Disordered-Ordered Protein Binary Classification by Circular Dichroism Spectroscopy

Front Mol Biosci. 2022 May 3:9:863141. doi: 10.3389/fmolb.2022.863141. eCollection 2022.

Abstract

Intrinsically disordered proteins lack a stable tertiary structure and form dynamic conformational ensembles due to their characteristic physicochemical properties and amino acid composition. They are abundant in nature and responsible for a large variety of cellular functions. While numerous bioinformatics tools have been developed for in silico disorder prediction in the last decades, there is a need for experimental methods to verify the disordered state. CD spectroscopy is widely used for protein secondary structure analysis. It is usable in a wide concentration range under various buffer conditions. Even without providing high-resolution information, it is especially useful when NMR, X-ray, or other techniques are problematic or one simply needs a fast technique to verify the structure of proteins. Here, we propose an automatized binary disorder-order classification method by analyzing far-UV CD spectroscopy data. The method needs CD data at only three wavelength points, making high-throughput data collection possible.
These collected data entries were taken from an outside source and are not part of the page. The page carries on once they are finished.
-- ==== Sys2Proof/Machine/Operands.lean ====
section
/-! DEFINITION. Operand assembly and the data formats (spec/30_encoding.md R80 to R89, R98). -/

namespace Sys2Proof.Machine

/-- `frame = capcode & 0x7` (R80). -/
def frameOf (capcode : BitVec 32) : Nat := (capcode &&& 7#32).toNat

/-- `address = (capcode >> 3) & 0x3FFFF` (R80, R84). -/
def addressOf (capcode : BitVec 32) : BitVec 21 := ((capcode >>> 3) &&& 0x3FFFF#32).setWidth 21

/-- Address payload: `(address << 2) | (function & 0x3)` (R84). -/
def addressPayload (capcode : BitVec 32) (function : BitVec 8) : Payload :=
  (addressOf capcode <<< 2) ||| (function &&& 3#8).setWidth 21

/-- Message payload: `0x100000 | chunk` (R85). -/
def messagePayload (chunk : Chunk) : Payload := 0x100000#21 ||| chunk.setWidth 21

/-- The seven bits of a message byte, most significant of the seven first (41_batch_builder.md R141, R142: bit 7 is
masked off). -/
def charBits (c : Byte) : Bits := natToBits Config.charBits (c &&& 0x7F#8).toNat

/-- The flat bit string of a message before padding (R141). -/
def flatBits (message : List Byte) : Bits := message.flatMap charBits

/-- `flat` padded to whole chunks; an empty message is one chunk of zeros (R141, 20_memory.md R55 (a)). -/
def padChunks (flat : Bits) : Bits :=
  if flat = [] then List.replicate Config.chunkBits false
  else flat ++ List.replicate ((Config.chunkBits - flat.length % Config.chunkBits) % Config.chunkBits) false

/-- The 16-bit form of a pulse descriptor: level in bit 15, duration in bits 14:0 (R89). -/
def descPack (d : Desc) : BitVec 16 :=
  ((BitVec.ofBool d.level).setWidth 16 <<< 15) ||| (BitVec.ofNat 15 d.dur).setWidth 16

/-- The job `ENQUEUE_TRANSMISSION` makes of its operands and the bit stream (R28, 44_scheduler.md R203). -/
def jobOf (r : PageRequest) (bits : Bits) : Job where
  bits := bits
  baud := r.baud.toNat
  gpio := r.gpio
  mode := r.mode
  idleHigh := r.idleHigh
  drive := Config.drivePolarity

end Sys2Proof.Machine
end

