/-! ### Whole-machine rules -/

/-- 20_memory.md section 5 (R59), 10_state.md section 1 (R20): the twelve component operations before `TRANSMIT` change nothing
but the stream of answers (the model's own field, log 6), and what they answer depends on the operands and the parameters
alone. -/
def Obligations.PureOperationsOnlyAnswer : Prop :=
  ∀ (i : Instr) (s t : State), i.op ∉ [Op.transmit, .enqueue, .enqueueTransmission, .status] → exec i s = .next t →
    ∃ a : Answer, t = { s with answers := s.answers ++ [a] } ∧
      ∀ s' : State, s'.params = s.params → exec i s' = .next { s' with answers := s'.answers ++ [a] }

/-- 60_exceptions.md section 5 (R240), 70_reset_and_hazards.md (R255): a request at the external port, whatever its bytes,
touches nothing of what the consumer owns, and of the queue only the tail (inputs and answers are the model's own fields, logs 5
and 6). -/
def Obligations.ProducersTouchOnlyTheTailOfTheQueue : Prop :=
  ∀ (s t : State) (bytes : List Byte) (rest : List Input), s.inputs = .request .external bytes :: rest → step s = .next t →
    (∃ (tail : List Job) (a : Answer), tail.length ≤ 1 ∧
      t = { s with inputs := rest, queue := s.queue ++ tail, answers := s.answers ++ [a] })

/-- 10_state.md section 3 (R22), 20_memory.md (R64, R65): no step changes or reorders a waiting job; a step leaves the queue,
appends at its tail, removes its head into `phase`, or (initialisation, R250) empties it. -/
def Obligations.QueueIsFirstInFirstOut : Prop :=
  ∀ s t : State, step s = .next t →
    t.queue = s.queue ∨ (∃ job, t.queue = s.queue ++ [job]) ∨
    (∃ job, s.queue = job :: t.queue ∧ s.phase = .waiting ∧ t.phase = .transmitting job) ∨
    (∃ rest, s.inputs = .reset :: rest ∧ t.queue = [])

/-- 10_state.md section 5 (R26, R27; decisions D24, D30), 44_scheduler.md (R207): but for initialisation the notifications and
the log only grow, and a notification is appended exactly when a job leaves `phase`. That the parameters never change is
70_reset_and_hazards.md section 2 (R251 (e)); that the answers only grow is the model's choice (log 6). -/
def Obligations.StreamsOnlyGrow : Prop :=
  ∀ s t : State, step s = .next t → (∀ rest, s.inputs ≠ .reset :: rest) →
    s.notes <+: t.notes ∧ s.wave <+: t.wave ∧ s.answers <+: t.answers ∧ t.params = s.params ∧
    t.notes.length = s.notes.length + (if s.phase ≠ .waiting ∧ t.phase = .waiting then 1 else 0)

/-- 44_scheduler.md (R208, marked derived there): every `Queued` result is waiting, in flight or notified, after every step of
every state of which this holds. -/
def Obligations.EveryQueuedJobIsAccountedFor : Prop :=
  ∀ s t : State, Accounted s → step s = .next t → Accounted t

/-- 70_reset_and_hazards.md section 3 (R261), 43_waveform_transmitter.md section 4 (R181): with an idle policy that never pulls
low (the default of decision D19 among them), no pin is left pulled low by any step. -/
def Obligations.NoPinIsLeftPulledLow : Prop :=
  ∀ s t : State,
    (∀ mode idleHigh, idlePolicy s.params.idlePolicy mode idleHigh ≠ .driveLow) →
    (∀ c, s.lastCfg = some c → s.params.gpioPins.contains c.pin.toNat = true) →
    (∀ p, pinRead s.pin p ≠ .driveLow) → step s = .next t →
    (∀ mode idleHigh, idlePolicy t.params.idlePolicy mode idleHigh ≠ .driveLow) ∧
    (∀ c, t.lastCfg = some c → t.params.gpioPins.contains c.pin.toNat = true) ∧
    (∀ p, pinRead t.pin p ≠ .driveLow)

/-- 20_memory.md section 7 (R66), 44_scheduler.md (R208, R210; decision D29): with nothing more from outside, a core whose jobs
are playable reaches a quiescent state in two steps per waiting job and one for a job in flight, every one of them notified,
whatever the oracle answers. That with no inputs every step is the consumer's is the model's choice (log 5); it stands for the
fairness that R66 asks of the consumer. -/
def Obligations.QueueDrainsToQuiescence : Prop :=
  ∀ s : State, s.inputs = [] → (∀ job ∈ s.queue, playable job) → (∀ job, s.phase = .transmitting job → playable job) →
    ∃ t : State, Host.Core.run core (2 * s.queue.length + inFlight s.phase) s = .next t ∧ Quiescent t ∧
      t.notes.length = s.notes.length + s.queue.length + inFlight s.phase ∧ t.answers = s.answers
end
The mathematical analysis applies the k-nearest neighbor algorithm with cosine distance function, which is independent of the spectral amplitude and thus free of concentration determination errors. Moreover, the method can be used even for strong absorbing samples, such as the case of crowded environmental conditions, if the spectrum can be recorded down to the wavelength of 212 nm. We believe the classification method will be useful in identifying disorder and will also facilitate the growth of experimental data in IDP databases. The method is implemented on a webserver and freely available for academic users.

Keywords: CD spectroscopy; disorder identifier; disorder–order classification; intrinsically disordered proteins; machine learning; protein secondary structure.